PyTorch Lightning on 2 DGX Sparks crashes connected by QFSP

Setup:

I have two DGX Sparks connected by a full-speed QSFP cable. I am trying to run a test based on the ControlNet project with updated libraries.

Tests:

Completed the NCCL for Two Sparks playbook so the connection is working at full bandwidth.

Tried the PyTorch Fine Tuning playbook but encountered a crash for what seems to be unrelated reasons. The ControlNet tutorial does not run in a container, and has fewer layers of sugar-coating (just PyTorch-Lightning) so it seemed to me that it would be an easier place to begin debugging.

Ran the training process successfully on one node.

On multi-node launch, node 0 waits for node 1 to join, the the training process appears to start on both nodes.

Tried reducing the precision and increasing the batch size. However, the same crash occurred.

The Problem:

The process crashes at what appears to be the end of the epoch with the following final (verbose) logging:

Node 0 (hostname = zerozero):

zerozero:20258:20535 [0] NCCL INFO AllReduce: 4104 Bytes -> Algo RING proto LL channel{Lo..Hi}={0..0}
[rank0]:[E227 23:41:58.367404475 ProcessGroupNCCL.cpp:688] [Rank 0] Watchdog caught collective operation timeout: WorkNCCL(SeqNum=2407, OpType=ALLREDUCE, NumelIn=14749440, NumelOut=14749440, Timeout(ms)=1800000) ran for 1800067 milliseconds before timing out.
[rank0]:[E227 23:41:58.379476073 ProcessGroupNCCL.cpp:2277] [PG ID 0 PG GUID 0(default_pg) Rank 0]  failure detected by watchdog at work sequence id: 2407 PG status: last enqueued work: 2498, last completed work: 2406
[rank0]:[E227 23:41:58.380165062 ProcessGroupNCCL.cpp:735] Stack trace of the failed collective not found, potentially because FlightRecorder is disabled. You can enable it by setting TORCH_NCCL_TRACE_BUFFER_SIZE to a non-zero value.
[rank0]:[E227 23:41:58.380194023 ProcessGroupNCCL.cpp:2610] [PG ID 0 PG GUID 0(default_pg) Rank 0] First PG on this rank to signal dumping.
[rank0]:[E227 23:41:59.353027560 ProcessGroupNCCL.cpp:1890] [PG ID 0 PG GUID 0(default_pg) Rank 0] Received a dump signal due to a collective timeout from this local rank and we will try our best to dump the debug info.
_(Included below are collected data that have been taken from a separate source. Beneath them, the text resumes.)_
/-- The refusal code of Table 15.9 for mode `r`; 0 where every condition holds. -/
def modeCondition (s : State) (r : Nat) : Nat :=
  let latch := s.on R.SAF_STAT_LATCH
  let c (p : Bool) (e rest : Nat) : Nat := if p then rest else e
  let sfail := c (!s.on R.PWR_STAT_SFAIL) 9 0
  if r = mPRECHARGE then c (patternReady s) 4 (c (!latch) 3 (c (!anyRootEn s) 5 sfail))
  else if r = mFEED then c (s.on R.PWR_STAT_PCDONE) 6 (c (!latch) 3 (c (s.on R.GRD_STAT_ENTOK) 7 sfail))
  else if r = mAUXILIARY then
    c (s.on R.PWR_STAT_PCDONE) 6 (c (!latch) 3 (c (!s.on (R.SEAM_CTL_EN (s.get R.GRD_CFG_ROOT))) 5 sfail))
  else if r = mCHARGE ∨ r = mISLAND then c (s.on R.PWR_STAT_PCDONE) 6 (c (!latch) 3 sfail)
  else if r = mREADY then c (!anyRootEn s) 5 (c (mode s != mFITTING || patternReady s) 4 sfail)
  else if r = mFITTING then sfail
  else c (!anyRootEn s) 5 (c (s.get R.SAF_CTR_EN == 0 && s.get R.SAF_CTR_FB == 0) 8 0)

/-- The judgement of a request (R299). -/
def modeJudge (guard : Bool) (r : Nat) (s : State) : Nat :=
  if !guard then 1
  else if s.on R.PWR_MODE_BUSY then 0xA
  else if !listed (mode s) r then 2
  else modeCondition s r

/-- The runs that judge the acquisition result named by a register start afresh. -/
def freshPre (s : State) : State := { s with pwr := { s.pwr with preHits := 0 } }
def freshDis (s : State) : State := { s with pwr := { s.pwr with disVlink := false } }

/-- An accepted request takes its effect. -/
def enterMode (r : Nat) (s : State) : State :=
  if r = mWATCH ∨ r = mDORMANT then beginPowerDown r s
  else if r = mFITTING ∧ groupOn s = false then
    let s1 := switchGroupOn s
    { s1 with pwr := { s1.pwr with upTo := some mFITTING } }
  else if r = mPRECHARGE then freshPre (setMode r s)
  else setMode r s

/-- A write of PWR_MODECTL (R299). Log entry 54. -/
def writeModectl (d : Word) (s : State) : State :=
  let r := bitsOf d 0 4
  let e := modeJudge (guardOk d) r s
  let s1 := (s.flag R.PWR_STAT_MDONE true).put R.PWR_STAT_MERR e
  if e = 0 then enterMode r s1 else s1

/-- A request for mode `r` through a port. -/
def modeReq (r : Nat) (c : PortCmd) (s : State) : State :=
  guarded c.port R.PWR_MODECTL (ctlWord c r) (writeModectl (ctlWord c r)) s

/-- MODE_REQ_PRECHARGE (R299). -/
def execModeReqPrecharge (c : PortCmd) (s : State) : Host.Outcome State Fault Refusal := .next (modeReq mPRECHARGE c s)

/-- MODE_REQ_CHARGE (R299). -/
def execModeReqCharge (c : PortCmd) (s : State) : Host.Outcome State Fault Refusal := .next (modeReq mCHARGE c s)

/-- MODE_REQ_FEED (R299). -/
def execModeReqFeed (c : PortCmd) (s : State) : Host.Outcome State Fault Refusal := .next (modeReq mFEED c s)

/-- MODE_REQ_ISLAND (R299). -/
def execModeReqIsland (c : PortCmd) (s : State) : Host.Outcome State Fault Refusal := .next (modeReq mISLAND c s)

/-- MODE_REQ_AUXILIARY (R299). -/
def execModeReqAuxiliary (c : PortCmd) (s : State) : Host.Outcome State Fault Refusal := .next (modeReq mAUXILIARY c s)

/-- MODE_REQ_READY (R299). -/
def execModeReqReady (c : PortCmd) (s : State) : Host.Outcome State Fault Refusal := .next (modeReq mREADY c s)

/-- MODE_REQ_FITTING (R299). -/
def execModeReqFitting (c : PortCmd) (s : State) : Host.Outcome State Fault Refusal := .next (modeReq mFITTING c s)

/-- MODE_REQ_WATCH (R299). -/
def execModeReqWatch (c : PortCmd) (s : State) : Host.Outcome State Fault Refusal := .next (modeReq mWATCH c s)

/-- MODE_REQ_DORMANT (R299). -/
def execModeReqDormant (c : PortCmd) (s : State) : Host.Outcome State Fault Refusal := .next (modeReq mDORMANT c s)

/-- PRECHARGE_TIMEOUT (R302, Table 15.8). -/
def execPrechargeTimeout (s : State) : Host.Outcome State Fault Refusal :=
  .next (if mode s == mPRECHARGE && s.get R.PWR_PTIM_PTMAX != 0 && !s.on R.PWR_STAT_PCDONE then
      (setMode mREADY s).put R.PWR_STAT_MERR 0xB
    else s)

/-! ### DISCHARGE (R303–R305) -/

/-- The conditions of R304 on the last values received. -/
def dischargeMet (s : State) : Bool :=
  (!s.on R.PAT_STAT_LOADED || s.pwr.disVlink) &&
    (stitches s).all (fun n => s.get (R.STI_STATE_STATE n) == stASLEEP
      || decide (s.get (R.STI_TEL0_VCELL n) ≤ 10 * s.get R.PWR_DISCFG_VCLIM))

/-- Is a host load being applied, or does it await its CONFIRM (Table 15.7: the group is on in BASTING meanwhile)? -/
def loadRuns (s : State) : Bool :=
  s.pat.loadWait || (s.pat.start == .none && match s.pat.work with
    | .apply _ => true
    | _ => false)

/-- The module is back in BASTING after a discharge (Table 15.8): a load that still runs there goes on; else the group is
off or switches off, and no Pattern is in force any more (R307). -/
def backToBasting (s : State) : State :=
  if loadRuns s then setMode mBASTING s
  else
    let s1 := setMode mBASTING (if s.on R.PAT_STAT_LOADED then refreshFabric (unload s) else s)
    let s2 := { s1 with pwr := { s1.pwr with groupOn := false, upTo := none } }
    syncBusy (if groupOn s2 then beginPowerDown mBASTING s2 else s2)

/-- DISCHARGE_COMPLETE (R304): both conditions have held for TAIL. Log entry 19. -/
def execDischargeComplete (s : State) : Host.Outcome State Fault Refusal :=
  .next (if mode s == mDISCHARGE && dischargeMet s then
      let t := (s.cyc - s.pwr.disAt) / cyclesPerMs
      let s1 := ((s.flag R.PWR_DISSTAT_RUN false).flag R.PWR_DISSTAT_DONE true).put R.PWR_DISSTAT_TIME (min 65535 t)
      let s2 := forL (stitches s1) (fun n a => if seenAwake a n then queueFrame n frBLEED 0 0 a else a) s1
      let bleeds := tmap (fun _ => BleedSt.zero) (fun _ b => { b with waiting := false }) s2.pwr.bleeds
      let s3 := { s2 with pwr := { s2.pwr with disHost := false, bleeds := bleeds } }
      let s4 := syncDisreq (if s.pwr.disFail then s3.flag R.PWR_STAT_SFAIL true else s3)
      if s.pwr.disFrom = mBASTING ∨ s.pwr.disBasting = true then backToBasting s4
      else
        let s6 := s4.put R.PWR_MODE_BASE s.pwr.disBase
        if s4.on R.SAF_STAT_LATCH then setMode mSAFEOFF s6 else setMode s.pwr.disBase s6
    else s)

/-- DISCHARGE_TIMEOUT (R305): T4 whatever the map gives, latched from the start. Log entry 19. -/
def execDischargeTimeout (s : State) : Host.Outcome State Fault Refusal :=
  .next (if mode s == mDISCHARGE && s.get R.PWR_DISTIM_TMAX != 0 then
      occurWith false (some 4) kSUP (supplyScope 0) 0x10 (s.flag R.PWR_DISSTAT_TOUT true)
    else s)

/-- BLEED_WAIT_END (R303): the 10 s of stitch `n` have passed in DISCHARGE. -/
def execBleedWaitEnd (n : Fin 96) (s : State) : Host.Outcome State Fault Refusal :=
  .next (
    let b := bleedSt s n
    if mode s == mDISCHARGE && b.waiting && stitchThere s n then
      let s1 := setBleedSt s n { b with waiting := false }
      if seenAwake s n then queueFrame n frBLEED 0 1 s1 else s1
    else s)

/-! ### Register writes (R294, R300, after Table 15.14) -/

/-- The RTC takes 64 bits at once. -/
def setRtc (lo : Nat) (s : State) : State :=
  let s1 := s.flag R.PWR_STAT_RTCVAL true
  { s1 with pwr := { s1.pwr with rtcBase := s.pwr.rtcwHi * 2 ^ 32 + lo, rtcAt := s.cyc } }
Last enqueued NCCL work: 2498, last completed NCCL work: 2406.This is most likely caused by incorrect usages of collectives, e.g., wrong sizes used across ranks, the order of collectives is not same for all ranks or the scheduled collective, for some reason, didn't run. Additionally, this can be caused by GIL deadlock or other reasons such as network errors or bugs in the communications library (e.g. NCCL), etc. 
[rank0]:[E227 23:41:59.353231985 ProcessGroupNCCL.cpp:1606] [PG ID 0 PG GUID 0(default_pg) Rank 0] ProcessGroupNCCL preparing to dump debug info. Include stack trace: 1, only active collectives: 0
[rank0]:[E227 23:42:58.380395627 ProcessGroupNCCL.cpp:749] [Rank 0] Some NCCL operations have failed or timed out. Due to the asynchronous nature of CUDA kernels, subsequent GPU operations might run on corrupted/incomplete data.
[rank0]:[E227 23:42:58.380420092 ProcessGroupNCCL.cpp:763] [Rank 0] To avoid data inconsistency, we are taking the entire process down.
[rank0]:[E227 23:42:58.390475801 ProcessGroupNCCL.cpp:2093] [PG ID 0 PG GUID 0(default_pg) Rank 0] Process group watchdog thread terminated with exception: [Rank 0] Watchdog caught collective operation timeout: WorkNCCL(SeqNum=2407, OpType=ALLREDUCE, NumelIn=14749440, NumelOut=14749440, Timeout(ms)=1800000) ran for 1800067 milliseconds before timing out.
Exception raised from checkTimeout at /pytorch/torch/csrc/distributed/c10d/ProcessGroupNCCL.cpp:691 (most recent call first):
frame #0: c10::Error::Error(c10::SourceLocation, std::__cxx11::basic_string<char, std::char_traits<char>, std::allocator<char> >) + 0xc8 (0xe00945975978 in /home/ghare/miniconda3/envs/control/lib/python3.12/site-packages/torch/lib/libc10.so)
frame #1: c10d::ProcessGroupNCCL::WorkNCCL::checkTimeout(std::optional<std::chrono::duration<long, std::ratio<1l, 1000l> > >) + 0x208 (0xe0094686d9e8 in /home/ghare/miniconda3/envs/control/lib/python3.12/site-packages/torch/lib/libtorch_cuda.so)
frame #2: c10d::ProcessGroupNCCL::Watchdog::runLoop() + 0xe7c (0xe0094687521c in /home/ghare/miniconda3/envs/control/lib/python3.12/site-packages/torch/lib/libtorch_cuda.so)
frame #3: c10d::ProcessGroupNCCL::Watchdog::run() + 0xe8 (0xe00946876628 in /home/ghare/miniconda3/envs/control/lib/python3.12/site-packages/torch/lib/libtorch_cuda.so)
frame #4: <unknown function> + 0xda294 (0xe009faa2a294 in /home/ghare/miniconda3/envs/control/bin/../lib/libstdc++.so.6)
frame #5: <unknown function> + 0x8595c (0xe009fc88595c in /lib/aarch64-linux-gnu/libc.so.6)
frame #6: <unknown function> + 0xebb4c (0xe009fc8ebb4c in /lib/aarch64-linux-gnu/libc.so.6)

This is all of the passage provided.